Помилованного Ишутина довезли вместе с остальными каторжанами до Нижнего, но оттуда вернули, и с тех пор он как в воду канул…. Замучили?… Запытали?…. Сгноили?… Ни друзья, ни родные, никто ничего не знал.

Сильные, здоровые, бодрые умом и духом, каракозовцы, в том же 1866 г. были привезены в Александровскую каторжную тюрьму, что на юге Забайкальской области, в 300 верстах южнее Кары.

Чернышевский был еще там; было человек полтораста польских повстанцев 63-го года и нисколько десятков русских каторжан по разным политическим процессам. Тюремное начальство, в виду такого множества образованных сил, сочло за лучшее предоставить заключенным самим устроиться и со своим хозяйством, и со своими работами и внутренними сношениями. – Сами стряпали, сами чистили, выметали дворы, работали в огородах. Оставалось время и на чтение, и даже на устройство спектаклей, изображавших пьесы, писанный специально для этих сцен самим Николаем Гавриловичем.

Так прошло два года. Раз ночью, раздался шум в коридоре, загремели железные засовы, и в маленькой камере, лежавшей рядом с большой, где помещались каракозовцы, послышался таинственный шум, шептавшие голоса. Потом дверь снова затворилась, люди ушли, и снова тишина и безмолвие. Большую камеру от маленькой отделяла дощатая стена, плохо сколоченная. Молодые силачи стали сверлить дыры, прокладывая щели, но, когда они услышали, в ответ на свой зов, знакомый им голос, – они быстро сообразили, как вынуть одну из досок, и через несколько минут стояли против Ишутина.

Он задрожал, отскочил и закричал: «Это не вы, неправда, это не вы… вас давно нет в живых…вас замучили… неправда, это обман, вас нет, вас нет!..» Бледный, измученный, с горящими глазами, он был страшен собственным ужасом своим; ужасом человека, увидевшего перед собой людей с того света.

Мало по малу, ласковые слова товарищей, их приветливые лица, знакомый выражения, напоминания о прошлом – успокоили Ишутина, привели его в себя, заставили понять действительность и признать ее. Тогда он сам стал рассказывать, как его вернули с дороги, повезли в Шлиссельбургскую крепость, пустынную, мрачную, сырую; как заковали в кандалы и держали безвыходно, при самом жестоком режиме.

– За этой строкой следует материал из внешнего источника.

/-- Handling of LOOP_TUNE: the checks of R223 in order (spec/07 R214, R223). -/
def loopTune (p : Packet) (s : State) : Done :=
  let h := p.hearth
  let n := slotIn p
  let w := wordAt p.payload 0
  let x := loopIn p s
  let amp : Int := x.cfg.relayAmp
  check (zeroAt w 6 2 && zeroAt w 9 23) .badParam s <|
  check (loopGroup p s) .notPermitted s <|
  check (x.state == 0 && tuneSection s h x) .state s <|
  check (x.cfg.measSrc != 0 && decide (x.cfg.outMin ≤ x.openOut - amp) && decide (x.openOut + amp ≤ x.cfg.outMax)) .badParam s <|
  .hold (h * 64 + n) none
    (setLoop h n 2 (modLoop h n (fun l => { l with tune := some { apply := bitOf w 8 }, tuneStatus := 1, upswitch := 0 }) s))

/-- LOOP_TUNE (spec/07 R223). -/
def execLoopTune (p : Packet) (s : State) : Out := .next (runCommand infoLoopTune loopTune p s)

/-- Points of a LOOP_TABLE payload (spec/07 R224). -/
def tablePoints (ws : List Word) : List (Int × Int) := (ws.drop 1).map fun w => (sfld w 0 16, sfld w 16 16)

/-- LOOP_TABLE is one that the slot accepts (spec/07 R224). -/
def loopTableOk (ws : List Word) (c : LoopCfg) : Bool :=
  let w := wordAt ws 0
  let pts := tablePoints ws
  zeroAt w 6 2 && zeroAt w 13 19 && decide (2 ≤ fld w 8 5) && decide (fld w 8 5 ≤ 16)
    && (pts.zip (pts.drop 1)).all (fun e => decide (e.1.1 < e.2.1))
    && pts.all fun e => decide (c.outMin ≤ e.2) && decide (e.2 ≤ c.outMax)

/-- Handling of LOOP_TABLE (spec/07 R208, R224). -/
def loopTable (p : Packet) (s : State) : Done :=
  let x := loopIn p s
  check (loopGroup p s) .notPermitted s <|
  check (x.state == 0) .loopClosed s <|
  check (loopTableOk p.payload x.cfg) .badParam s <|
  .reply .ok [] (modLoop p.hearth (slotIn p) (fun l => { l with table := tablePoints p.payload }) s)

/-- LOOP_TABLE (spec/07 R224). -/
def execLoopTable (p : Packet) (s : State) : Out :=
  .next (runCommandWith infoLoopTable (p.payload.length == 1 + fld (wordAt p.payload 0) 8 5) loopTable p s)

/-! ### SETPT_CONFIG -/

/-- SETPT_CONFIG is in range (spec/07 R225). -/
def setptOk (ws : List Word) : Bool :=
  let w0 := wordAt ws 0
  let w1 := wordAt ws 1
  let lo := (wordAt ws 2).toNat
  let hi := (wordAt ws 3).toNat
  zeroAt w0 1 15 && zeroAt w0 28 4 && zeroAt w1 12 20 && decide (fld w0 16 12 < fld w1 0 12) && decide (1000 ≤ lo) && decide (lo < hi)
    && decide (hi ≤ 200000)

/-- Handling of SETPT_CONFIG (spec/07 R225). -/
def setptConfig (p : Packet) (s : State) : Done :=
  let ws := p.payload
  check (s.ident.part == .brd880 && setptOk ws) .badParam s <|
  .reply .ok [] { s with setpt := { s.setpt with
    pfm := bitOf (wordAt ws 0) 0, aMin := fld (wordAt ws 0) 16 12, aMax := fld (wordAt ws 1) 0 12, fLo := (wordAt ws 2).toNat
    fHi := (wordAt ws 3).toNat } }

/-- SETPT_CONFIG (spec/07 R225). -/
def execSetptConfig (p : Packet) (s : State) : Out := .next (runCommand infoSetptConfig setptConfig p s)

/-! ### Events of the slots -/

/-- 16 executions near the target in a row end a hand-over (spec/07 R209). -/
def endHandover (h n : Nat) (s : State) : State :=
  let x := loopAt s h n
  if x.handover && decide (16 ≤ x.handN) then modLoop h n (fun l => { l with handover := false, handN := 0 }) s else s

/-- HANDOVER_END (spec/07 R209). -/
def execHandoverEnd (h n : Nat) (s : State) : Out := .next (if present s h then endHandover h n s else s)

/-- HOLD_MAX has passed and the output moves towards SAFE from the next execution on (spec/07 R212). -/
def lostHoldEnd (h n : Nat) (s : State) : State :=
  let x := loopAt s h n
  if x.state == 3 && !x.lostRamp && decide (x.lostTick + 480 * x.cfg.holdMax ≤ s.tbu.tick) then
    modLoop h n (fun l => { l with lostRamp := true }) s
  else s

/-- LOST_HOLD_EXPIRY (spec/07 R212). -/
def execLostHoldExpiry (h n : Nat) (s : State) : Out := .next (if present s h then lostHoldEnd h n s else s)

/-- The output of a LOST slot stands at SAFE: the event is written in the tick in which SAFE is in force (spec/07 R212). -/
def safeReached (h n : Nat) (s : State) : State :=
  let x := loopAt s h n
  if x.atSafe then
    let t := modLoop h n (fun l => { l with atSafe := false }) s
    if x.state = 3 then emit h 0x0615 ([n] ++ bytesOf 2 x.cfg.safe) t else t
  else s

/-- TUNE_MAX executions without a 7th up-switch end a relay test (spec/07 R215). -/
def tuneTimeout (h n : Nat) (s : State) : State :=
  let x := loopAt s h n
  if x.tune.any fun t => decide (x.cfg.tuneMax ≤ t.execs) then endTune h n 3 x.cfg s else s

/-- TUNE_TIMEOUT (spec/07 R215). -/
def execTuneTimeout (h n : Nat) (s : State) : Out := .next (if present s h then tuneTimeout h n s else s)

/-- 4,800 ticks after its section entered RAMPING an EXTERNAL slot whose mf is known is ramp-done (spec/07 R203, R650). -/
def externalRampEnd (h n : Nat) (s : State) : State :=
  let x := loopAt s h n
  let due := x.bound.any fun b => (secAt s h b.1).state == .ramping && decide (4800 ≤ (secAt s h b.1).rampTicks)
  if due && x.state == 1 && x.mode == 4 && x.mf.isSome then modLoop h n (fun l => { l with rampDone := true }) s else s

/-- EXTERNAL_RAMP_TIMEOUT (spec/07 R203). -/
def execExternalRampTimeout (h n : Nat) (s : State) : Out := .next (if present s h then externalRampEnd h n s else s)

/-- A set-point pin's validity as the tick captures it: the slots in EXTERNAL show it, and a change writes its event
(spec/07 R204, R205, R229). -/
def captureValid (pin : Nat) (valid : Bool) (s : State) : State :=
  let now := if pin = 0 then s.setpt.aValid else s.setpt.pValid
  if now = valid then s
  else
    let p : Setpt := if pin = 0 then { s.setpt with aValid := valid } else { s.setpt with pValid := valid }
    let mark (x : Loop) : Loop := if x.mode = 4 then { x with extInvalid := !pinValid p x } else x
    let t : State := { s with setpt := p }
    emit 0 0x0614 [pin, bitNat valid] (each (hearthsOf t) (fun h => modHearth h fun y => { y with loops := y.loops.map mark }) t)

/-- The set-point pins in phase 0 of a tick: the fraction that BLW_SETPT shows, and the validity of both pins (spec/07 R204, R226). -/
def captureSetpt (s : State) : State :=
  if s.ident.part = .brd880 then
    captureValid 1 (validP s.setpt) (captureValid 0 (validA s.setpt)
      { s with setpt := { s.setpt with pX := (clampInt 0 65535 (setptP s.setpt)).toNat } })
  else s

/-- SETPT_VALIDITY_CHANGE: what a set-point pin reads has changed so that its validity does; the next tick captures it
(spec/02 R43; spec/07 R204, R205). -/
def execSetptValidityChange (pin : Nat) (x : SetptChange) (s : State) : Out :=
  .next <|
    if s.ident.part ≠ .brd880 ∨ 2 ≤ pin then s
    else if pin = 0 then { s with setpt := { s.setpt with aCode := x.code % 4096 } }
    else { s with setpt := { s.setpt with pin := x.shows } }

/-- BLW_CTRL.CNT_CLR: every LOOP_CNT of a hearth (spec/07 R226). -/
def execBlwCntClr (h : Nat) (s : State) : Out :=
  .next <|
    if present s h && writable s then
      modHearth h (fun x => { x with loops := x.loops.map fun l => { l with sat := 0, losses := 0, handovers := 0, shown := l.shown.set 7 0 } }) s
    else s

end Sys2Proof.Machine
end

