-- ==== Sys2Proof/Machine/ReadBack.lean ====
section
/-! DEFINITION. Machine/ReadBack.lean: what a register read answers, for every function of the device: the map of PF0 BAR0, the
stream windows of PF1, the tenant windows of the VFs, and the identifiers of the configuration space (spec/00 R13; spec/03 R95;
spec/14 R409 to R413, R435 to R438; spec/21 R598 to R617). A read changes nothing but WIDE_VALID, which has a row of its own
(log entry 72, DESIGN CHOICE). -/

namespace Sys2Proof.Machine

/-- The word at an offset into groups of registers: their first offset, stride and number, and the words of group k. -/
def groupReg (first stride count : Nat) (f : Nat → List Word) (off : Nat) : Word :=
  if first ≤ off ∧ off < first + stride * count then wordAt (f ((off - first) / stride)) ((off - first) % stride / 4) else 0

/-- Two halves of a word, the lower first. -/
def halves (a b : Int) : Word := wordOf [(0, 16, a), (16, 16, b)]

/-- Four bytes of a word, the lowest first. -/
def bytes4 (f : Nat → Nat) : Word := wordOf ((List.range 4).map fun k => (8 * k, 8, (f k : Int)))

/-- A register group whose values update at each boundary: as the last boundary left it; as it stands while none has passed since reset
(spec/03 R94; spec/04 R136; spec/05 R158; spec/06 R186; spec/07 R226; spec/09 R296). -/
def lastWords (shown live : List Word) : List Word := if shown.isEmpty then live else shown

/-! ### Section groups -/

/-- SEC_STATUS to SEC_CTRL of a section (spec/03 R94). -/
def grtGroup (s : State) (h i : Nat) : List Word :=
  let x := secAt s h i
  [secStatus s h i, halves (x.applied.getD 0 logMin) (x.applied.getD 1 logMin), halves (x.applied.getD 2 logMin) (x.applied.getD 3 logMin),
   wordOf [(0, 24, x.latDl)], wordOf [(0, 24, x.latUl)], halves x.satRx x.satTx]

/-- The GRT group of a section as a read shows it (spec/03 R94). -/
def grtRegs (s : State) (h i : Nat) : List Word := lastWords (secAt s h i).grtShown (grtGroup s h i)

/-- The DMP group of a section as a read shows it (spec/05 R158). -/
def dmpRegs (s : State) (h i : Nat) : List Word := lastWords (secAt s h i).dmpShown (dmpWords s h i)

/-- The SPA group of a section as a read shows it (spec/06 R186). -/
def spaRegs (s : State) (h i : Nat) : List Word := lastWords (secAt s h i).spaShown (spaWords s h i)

/-- The group of a canceller path as a read shows it (spec/04 R136). -/
def pathRegs (s : State) (h p : Nat) : List Word := lastWords (pathAt s h p).shown (pathWords (pathAt s h p))

/-- The group of a loop slot as a read shows it (spec/07 R226). -/
def slotRegs (s : State) (h n : Nat) : List Word := lastWords (loopAt s h n).shown (loopRegs (loopAt s h n))

/-- The group of a chain as a read shows it (spec/09 R296). -/
def chainRegs (s : State) (h n : Nat) : List Word := lastWords (lcalAt s h n).shown (chainWords s h n)

/-- BLW_STATUS (spec/07 R226). -/
def blwStatus (s : State) (h : Nat) : Word :=
  let ls := (hearthAt s h).loops
  let inState (k : Nat) : Int := ((ls.filter (·.state == k)).length : Nat)
  wordOf [(0, 13, costMax (ls.map (·.cfg))), (16, 7, inState 1), (24, 7, inState 3)]

/-- The canceller group of a section (spec/04 R138). -/
def bdcGroup (s : State) (h i : Nat) : List Word :=
  let x := (secAt s h i).bdc
  [halves (x.supp.getD 0 0) (x.supp.getD 1 0), halves (x.supp.getD 2 0) (x.supp.getD 3 0),
   wordOf [(0, 4, flags4 ((List.range 4).map (branchFrozen s h i))), (4, 4, flags4 ((List.range 4).map (branchBare s h i)))], wordOf [(0, 16, x.esat)]]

Мертвая тишина окружала его каменный гроб, и только вначале к нему входили чиновники, требовали дальнейших, «откровенных» показании о заговоре против правительства и грозили новыми ужасами за его молчание и отрицание; как, наконец, принесли к нему изодранную, окровавленную одежду, в которой он узнал платье своих товарищей по суду и стали говорить ему, что «и с ним поступят также, как поступили с близкими ему людьми, если он не откроет всей правды». – Но ничего нового Ишутин и не мог-бы сказать своим палачам, если бы и хотел; жандармам все было известно из показаний «молодого человека», подтвержденных некоторыми из участников; пытки они устраивали для очистки своей совести: авось еще осталось недосказанное имя, место, произнесенное слово…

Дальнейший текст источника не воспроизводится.